Exercise inputs below:
-- ==== Sys2Proof/Certificates/Slice0/Obligations.lean ====
section
/-! DEFINITION. The statements for the provers, each with the rule of spec/ it comes from. Where a clause rests on a
point the spec marks as its own decision (D<n> of spec/92_eei_decisions.md) or on a choice of the model, the docstring
says so. -/

open Sys2Proof Sys2Proof.Machine

/-! ## Encoding -/

/-- Words of spec/95_test_vectors.md section 2.1 decode to the instruction written beside them. -/
def Obligations.DecodesTheSpecsWords : Prop :=
  decodeTableWord 16 0x0000 = some .nop
  ∧ decodeTableWord 16 0x13C8 = some (.stl 3 [true, true, false, false, true, false, false, false])
  ∧ decodeTableWord 16 0x46C0 = some (.mul 1 2 3)
  ∧ decodeTableWord 16 0x6FFF = some (.decr 3)
  ∧ decodeTableWord 16 0xA050 = some (.ldra [false, false, false, false, false, true, false, true])
  ∧ decodeTableWord 16 0xE600 = some (.mov 1 2)
  ∧ decodeTableWord 16 0xF123 = none
  ∧ decodeTableWord 8 0x40 = some (.decr 0)
  ∧ decodeTableWord 8 0x80 = some (.jmp 0)

/-- R70 (the spec's own catalog, D1), in the conventional bit numbers of R17: every 16-bit word decodes by its bits
15:12 to the row of that opcode value, each field at the row's bits, the pad ignored; opcode 15 is unrecognised. -/
def Obligations.RefWordsDecodeByBitNumbers : Prop :=
  ∀ w, w < 65536 → decodeTableWord 16 w =
    match w / 4096 with
    | 0 => some .nop
    | 1 => some (.stl (w / 256 % 16) (bitsN 8 (w % 256)))
    | 2 => some (.ld (w / 256 % 16) (w / 64 % 4))
    | 3 => some (.jmpc (w / 256 % 16))
    | 4 => some (.mul (w / 1024 % 4) (w / 256 % 4) (w / 64 % 4))
    | 5 => some (.st (w / 256 % 16) (w / 64 % 4))
    | 6 => some (.decr (w / 1024 % 4))
    | 7 => some (.jmp (w / 256 % 16))
    | 8 => some (.push (w / 1024 % 4))
    | 9 => some (.pop (w / 1024 % 4))
    | 10 => some (.ldra (bitsN 8 (w / 16 % 256)))
    | 11 => some .ret
    | 12 => some .pushra
    | 13 => some .popra
    | 14 => some (.mov (w / 1024 % 4) (w / 256 % 4))
    | _ => none

/-- R71: the `EX8` catalog: every 8-bit word decodes by its bits 7:6, DECR's register at bits 5:4, JMP's target at bits
5:3, the pad ignored, opcode 3 unrecognised; and the two assembled words of the document are the encoder's. -/
def Obligations.Ex8WordsDecodeByBitNumbers : Prop :=
  (∀ w, w < 256 → decode ex8Config (bitsN 8 w) =
    match w / 64 with
    | 0 => .recognised 0 .nop
    | 1 => .recognised 1 (.decr (w / 16 % 4))
    | 2 => .recognised 2 (.jmp (w / 8 % 8))
    | _ => .unrecognised 3)
  ∧ encode ex8Config 1 (.decr 0) = some [false, true, false, false, false, false, false, false]
  ∧ encode ex8Config 2 (.jmp 0) = some [true, false, false, false, false, false, false, false]
  ∧ ex8Config.copSize = 2 ∧ ex8Config.commandSize = 8 ∧ ex8Config.commandsSize = 3
  ∧ ex8Config.memorySize = 2 ∧ ex8Config.registerFile = 2 ∧ ex8Config.literalSize = 4

/-- R63: the field-slice matrix: field `j` of the shape at position `p` starts at `C` plus the widths of the fields
before it; a recognised word's field `j` is that slice, which in conventional numbers is
`word[W-1-off : W-off-width]`; `F.<name>` is defined exactly for the shape's field names, among them every name the
kind's rule uses. -/
def Obligations.FieldSliceMatrixGivesEveryField : Prop :=
  ∀ (c : Config) (p : Nat) (s : Shape), c.wf = true → c.catalog[p]? = some s →
    (∀ (j : Nat) (n : FieldName) (w : Nat), s.fields[j]? = some (n, w) →
      (fieldSliceMatrix c p)[j]? = some (n, c.copSize + ((s.fields.take j).map (·.2)).sum, w))
    ∧ ∀ word : Bits, word.length = c.commandSize → opcode c word = p →
      ∃ fs : List (FieldName × Bits), rawDecode c word = .recognised p s.kind fs
        ∧ (∀ (j : Nat) (n : FieldName) (off w : Nat), (fieldSliceMatrix c p)[j]? = some (n, off, w) →
            fs[j]? = some (n, slice word off w)
            ∧ fieldVector fs n = some (slice word off w)
            ∧ slice word off w = bitRange word ((c.commandSize : Int) - 1 - off) (c.commandSize - off - w))
        ∧ (∀ n, (fieldVector fs n).isSome = true ↔ n ∈ s.fields.map (·.1))
        ∧ (∀ n ∈ s.kind.fieldNames, (fieldVector fs n).isSome = true)

/-- R68: encoding in-range arguments and decoding the word gives the position, the kind and the arguments back; and
encoding the decoded position and field values of a word gives the word with its pad zeroed. -/
def Obligations.ArgumentsRoundTrip : Prop :=
  ∀ (c : Config) (p : Nat) (s : Shape), c.wf = true → c.catalog[p]? = some s →
    (∀ args : List Nat, List.Forall₂ (fun f a => a < 2 ^ f.2) s.fields args →
      ∃ word fs, encodeWord c p args = some word ∧ word.length = c.commandSize
        ∧ rawDecode c word = .recognised p s.kind fs
        ∧ fs.map (·.1) = s.fields.map (·.1)
        ∧ fs.map (fun e => uint e.2) = args)
    ∧ ∀ (word : Bits) (k : Kind) (fs : List (FieldName × Bits)), word.length = c.commandSize →
      rawDecode c word = .recognised p k fs →
      encodeWord c p (fs.map fun e => uint e.2)
        = some (word.take (c.copSize + s.fieldBits) ++ zeros (c.commandSize - (c.copSize + s.fieldBits)))

/-- R66 to R68 with R64, on instructions: for every well-formed configuration, position and instruction it can express
there, with every operand at every value its field admits, decode of encode is the instruction. -/
def Obligations.DecodeOfEncode : Prop :=
  ∀ (c : Config) (p : Nat) (i : Instr), c.wf = true → i.wf c p = true →
    ∃ word, encode c p i = some word ∧ word.length = c.commandSize ∧ decode c word = .recognised p i

/-- R68, the other way, on instructions: a word that decodes to an instruction decodes to a well-formed one, whose
encoding is that word with its pad zeroed. -/
def Obligations.EncodeOfDecode : Prop :=
  ∀ (c : Config) (word : Bits) (p : Nat) (i : Instr), c.wf = true → word.length = c.commandSize →
    decode c word = .recognised p i →
    i.wf c p = true ∧ ∃ s, c.catalog[p]? = some s ∧ encode c p i
      = some (word.take (c.copSize + s.fieldBits) ++ zeros (c.commandSize - (c.copSize + s.fieldBits)))

/-- R65: two words of one shape that agree up to the pad decode alike, so the pad is never examined. -/
def Obligations.PadBitsAreIgnored : Prop :=
  ∀ (c : Config) (u v : Bits) (s : Shape), c.wf = true →
    u.length = c.commandSize → v.length = c.commandSize →
    c.catalog[opcode c u]? = some s →
    u.take (c.copSize + s.fieldBits) = v.take (c.copSize + s.fieldBits) →
    decode c u = decode c v

/-- R66, R72 and R62 (D13): no encoding is illegal: every word of a well-formed configuration decodes, to `unrecognised`
exactly when its opcode value is at or beyond the catalog's length, and else to an instruction of the catalog entry. -/
def Obligations.EveryWordDecodes : Prop :=
  ∀ (c : Config) (word : Bits), c.wf = true → word.length = c.commandSize →
    (c.catalog.length ≤ opcode c word ∧ decode c word = .unrecognised (opcode c word))
    ∨ (opcode c word < c.catalog.length
        ∧ ∃ i, decode c word = .recognised (opcode c word) i ∧ i.wf c (opcode c word) = true)

/-- R73: the all-zero word is the catalog's first entry with every argument zero, and unrecognised where the catalog is
empty. -/
def Obligations.ZeroWordIsTheFirstEntry : Prop :=
  ∀ c : Config, c.wf = true →
    (c.catalog = [] → rawDecode c (zeros c.commandSize) = .unrecognised 0)
    ∧ (∀ s, c.catalog[0]? = some s → ∃ fs, rawDecode c (zeros c.commandSize) = .recognised 0 s.kind fs
        ∧ fs.map (·.1) = s.fields.map (·.1) ∧ ∀ e ∈ fs, uint e.2 = 0)

/-! ## The step -/

/-- R82, R85: when the word at the instruction pointer of a running machine decodes to an instruction, the step is that
instruction's `exec` on that state, and nothing around it. -/
def Obligations.StepRunsTheDecodedInstruction : Prop :=
  ∀ (s : State) (op : Nat) (i : Instr), s.cfg.wf = true → s.status = .running → s.pc < s.cfg.numSlots →
    decode s.cfg (fetch s) = .recognised op i → step s = exec i s

/-- R83 (D27): a running machine whose instruction pointer is the slot count halts, changing nothing else, and no other
step halts it. -/
def Obligations.RunEndsExactlyAtTheSlotCount : Prop :=
  (∀ s : State, s.cfg.wf = true → s.status = .running → s.pc = s.cfg.numSlots →
    step s = .next { s with status := .halted })
  ∧ ∀ s t : State, s.status = .running → step s = .next t → t.status = .halted →
    s.pc = s.cfg.numSlots ∧ t = { s with status := .halted }

/-- R84, R112 (D7): a running machine whose instruction pointer is past the slot count raises FetchOutOfRange, changing
nothing else, and no other step raises it. -/
def Obligations.FetchPastTheEndFaults : Prop :=
  (∀ s : State, s.cfg.wf = true → s.status = .running → s.cfg.numSlots < s.pc →
    step s = .next { s with status := .fault (.fetchOutOfRange s.pc) })
  ∧ ∀ (s t : State) (k : Nat), s.status = .running → step s = .next t → t.status = .fault (.fetchOutOfRange k) →
    s.cfg.numSlots < s.pc ∧ k = s.pc

/-- R90: a fetched word whose opcode value is at or beyond the catalog's length changes nothing but the instruction
pointer; in `REF` those are the words 0xF000 to 0xFFFF, in `EX8` 11000000 to 11111111. -/
def Obligations.UnrecognisedWordOnlyAdvances : Prop :=
  (∀ s : State, s.cfg.wf = true → s.status = .running → s.pc < s.cfg.numSlots →
    s.cfg.catalog.length ≤ opcode s.cfg (fetch s) → step s = .next { s with pc := s.pc + 1 })
  ∧ (∀ w, w < 65536 → (refConfig.catalog.length ≤ opcode refConfig (bitsN 16 w) ↔ 0xF000 ≤ w))
  ∧ ∀ w, w < 256 → (ex8Config.catalog.length ≤ opcode ex8Config (bitsN 8 w) ↔ 0xC0 ≤ w)

/-- R113 (D12, D14) and the model's choice of assumption log 5: a machine in a fault status executes no further step and
answers with that fault; a halted machine stays as it is. -/
def Obligations.StoppedMachineTakesNoStep : Prop :=
  (∀ (s : State) (f : Fault), s.cfg.wf = true → s.status = .fault f → step s = .fault f)
  ∧ ∀ s : State, s.cfg.wf = true → s.status = .halted → step s = .next s

/-- R7 to R11, R66, R72: a step is refused exactly where the configuration is not well formed: with a well-formed one no word
and no instruction is. -/
def Obligations.OnlyIllFormedConfigsAreRefused : Prop :=
  ∀ (s : State) (r : Refusal), step s = .refused r ↔ (s.cfg.wf = false ∧ r = .illFormedConfig)

/-! ## The instructions, one by one -/

/-- R89: NOP. -/
def Obligations.NopOnlyAdvances : Prop :=
  (∀ s : State, exec .nop s = .next { s with pc := s.pc + 1 })
  ∧ (∀ w, w < 65536 → w / 4096 = 0 → decodeTableWord 16 w = some .nop)
  ∧ ∀ w, w < 256 → w / 64 = 0 → decodeTableWord 8 w = some .nop

/-- R91: STL. The fault clause is the guard of R47 (D6). -/
def Obligations.StlStoresTheLiteral : Prop :=
  (∀ (a : Nat) (v : Bits) (s : State),
    (a < s.cfg.numCells → ∃ t, exec (.stl a v) s = .next t
      ∧ t.cell a = v ∧ (∀ b, b ≠ a → t.cell b = s.cell b)
      ∧ t = { s with memory := t.memory, pc := s.pc + 1 })
    ∧ (s.cfg.numCells ≤ a →
      exec (.stl a v) s = .next { s with status := .fault (.indexOutOfRange s.pc .memory a) }))
  ∧ ∀ w, w < 65536 → w / 4096 = 1 → decodeTableWord 16 w = some (.stl (w / 256 % 16) (bitsN 8 (w % 256)))

/-- R92: LD. The fault clauses are the guards of R47 and R48 (D6), the memory index first. -/
def Obligations.LdCopiesTheCell : Prop :=
  (∀ (a r : Nat) (s : State),
    (a < s.cfg.numCells → r < s.cfg.numRegs → s.registers.length = s.cfg.numRegs →
      ∃ t, exec (.ld a r) s = .next t
        ∧ t.reg r = s.cell a ∧ (∀ k, k ≠ r → t.reg k = s.reg k)
        ∧ t = { s with registers := t.registers, pc := s.pc + 1 })
    ∧ (s.cfg.numCells ≤ a →
      exec (.ld a r) s = .next { s with status := .fault (.indexOutOfRange s.pc .memory a) })
    ∧ (a < s.cfg.numCells → s.cfg.numRegs ≤ r →
      exec (.ld a r) s = .next { s with status := .fault (.indexOutOfRange s.pc .registers r) }))
  ∧ ∀ w, w < 65536 → w / 4096 = 2 → decodeTableWord 16 w = some (.ld (w / 256 % 16) (w / 64 % 4))

/-- R93: ST. The fault clauses are the guards of R47 and R48 (D6), the register index first. -/
def Obligations.StCopiesTheRegister : Prop :=
  (∀ (a r : Nat) (s : State),
    (a < s.cfg.numCells → r < s.cfg.numRegs → ∃ t, exec (.st a r) s = .next t
      ∧ t.cell a = s.reg r ∧ (∀ b, b ≠ a → t.cell b = s.cell b)
      ∧ t = { s with memory := t.memory, pc := s.pc + 1 })
    ∧ (s.cfg.numRegs ≤ r →
      exec (.st a r) s = .next { s with status := .fault (.indexOutOfRange s.pc .registers r) })
    ∧ (r < s.cfg.numRegs → s.cfg.numCells ≤ a →
      exec (.st a r) s = .next { s with status := .fault (.indexOutOfRange s.pc .memory a) }))
  ∧ ∀ w, w < 65536 → w / 4096 = 5 → decodeTableWord 16 w = some (.st (w / 256 % 16) (w / 64 % 4))

/-- R94: MUL. That the low `L` digits of the product are kept is the spec's reading (D8); the fault clauses are the
guard of R48 (D6), in the order of the operands. -/
def Obligations.MulWritesTheProduct : Prop :=
  (∀ (a b d : Nat) (s : State),
    (a < s.cfg.numRegs → b < s.cfg.numRegs → d < s.cfg.numRegs → s.registers.length = s.cfg.numRegs →
      ∃ t, exec (.mul a b d) s = .next t
        ∧ uint (t.reg d) = uint (s.reg a) * uint (s.reg b) % 2 ^ s.cfg.literalSize
        ∧ (t.reg d).length = s.cfg.literalSize
        ∧ (∀ k, k ≠ d → t.reg k = s.reg k)
        ∧ t = { s with registers := t.registers, pc := s.pc + 1 })
    ∧ (s.cfg.numRegs ≤ a →
      exec (.mul a b d) s = .next { s with status := .fault (.indexOutOfRange s.pc .registers a) })
    ∧ (a < s.cfg.numRegs → s.cfg.numRegs ≤ b →
      exec (.mul a b d) s = .next { s with status := .fault (.indexOutOfRange s.pc .registers b) })
    ∧ (a < s.cfg.numRegs → b < s.cfg.numRegs → s.cfg.numRegs ≤ d →
      exec (.mul a b d) s = .next { s with status := .fault (.indexOutOfRange s.pc .registers d) }))
  ∧ ∀ w, w < 65536 → w / 4096 = 4 →
    decodeTableWord 16 w = some (.mul (w / 1024 % 4) (w / 256 % 4) (w / 64 % 4))

/-- R95: DECR, with the wrap from zero to all ones. The fault clause is the guard of R48 (D6). -/
def Obligations.DecrSubtractsOne : Prop :=
  (∀ (r : Nat) (s : State),
    (r < s.cfg.numRegs → s.registers.length = s.cfg.numRegs → ∃ t, exec (.decr r) s = .next t
      ∧ uint (t.reg r) = (uint (s.reg r) + 2 ^ s.cfg.literalSize - 1) % 2 ^ s.cfg.literalSize
      ∧ (t.reg r).length = s.cfg.literalSize
      ∧ (uint (s.reg r) = 0 → t.reg r = List.replicate s.cfg.literalSize true)
      ∧ (∀ k, k ≠ r → t.reg k = s.reg k)
      ∧ t = { s with registers := t.registers, pc := s.pc + 1 })
    ∧ (s.cfg.numRegs ≤ r →
      exec (.decr r) s = .next { s with status := .fault (.indexOutOfRange s.pc .registers r) }))
  ∧ (∀ w, w < 65536 → w / 4096 = 6 → decodeTableWord 16 w = some (.decr (w / 1024 % 4)))
  ∧ ∀ w, w < 256 → w / 64 = 1 → decodeTableWord 8 w = some (.decr (w / 16 % 4))

/-- R96: MOV, source first. The fault clauses are the guard of R48 (D6), the source first. -/
def Obligations.MovCopiesTheRegister : Prop :=
  (∀ (a d : Nat) (s : State),
    (a < s.cfg.numRegs → d < s.cfg.numRegs → s.registers.length = s.cfg.numRegs →
      ∃ t, exec (.mov a d) s = .next t
        ∧ t.reg d = s.reg a ∧ (∀ k, k ≠ d → t.reg k = s.reg k)
        ∧ t = { s with registers := t.registers, pc := s.pc + 1 })
    ∧ (s.cfg.numRegs ≤ a →
      exec (.mov a d) s = .next { s with status := .fault (.indexOutOfRange s.pc .registers a) })
    ∧ (a < s.cfg.numRegs → s.cfg.numRegs ≤ d →
      exec (.mov a d) s = .next { s with status := .fault (.indexOutOfRange s.pc .registers d) }))
  ∧ ∀ w, w < 65536 → w / 4096 = 14 → decodeTableWord 16 w = some (.mov (w / 1024 % 4) (w / 256 % 4))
End of Exercise inputs.
Assigned task |
Within the listing above, copy each line that has the string "args".

Answer space |
    (∀ args : List Nat, List.Forall₂ (fun f a => a < 2 ^ f.2) s.fields args →
      ∃ word fs, encodeWord c p args = some word ∧ word.length = c.commandSize
        ∧ fs.map (fun e => uint e.2) = args)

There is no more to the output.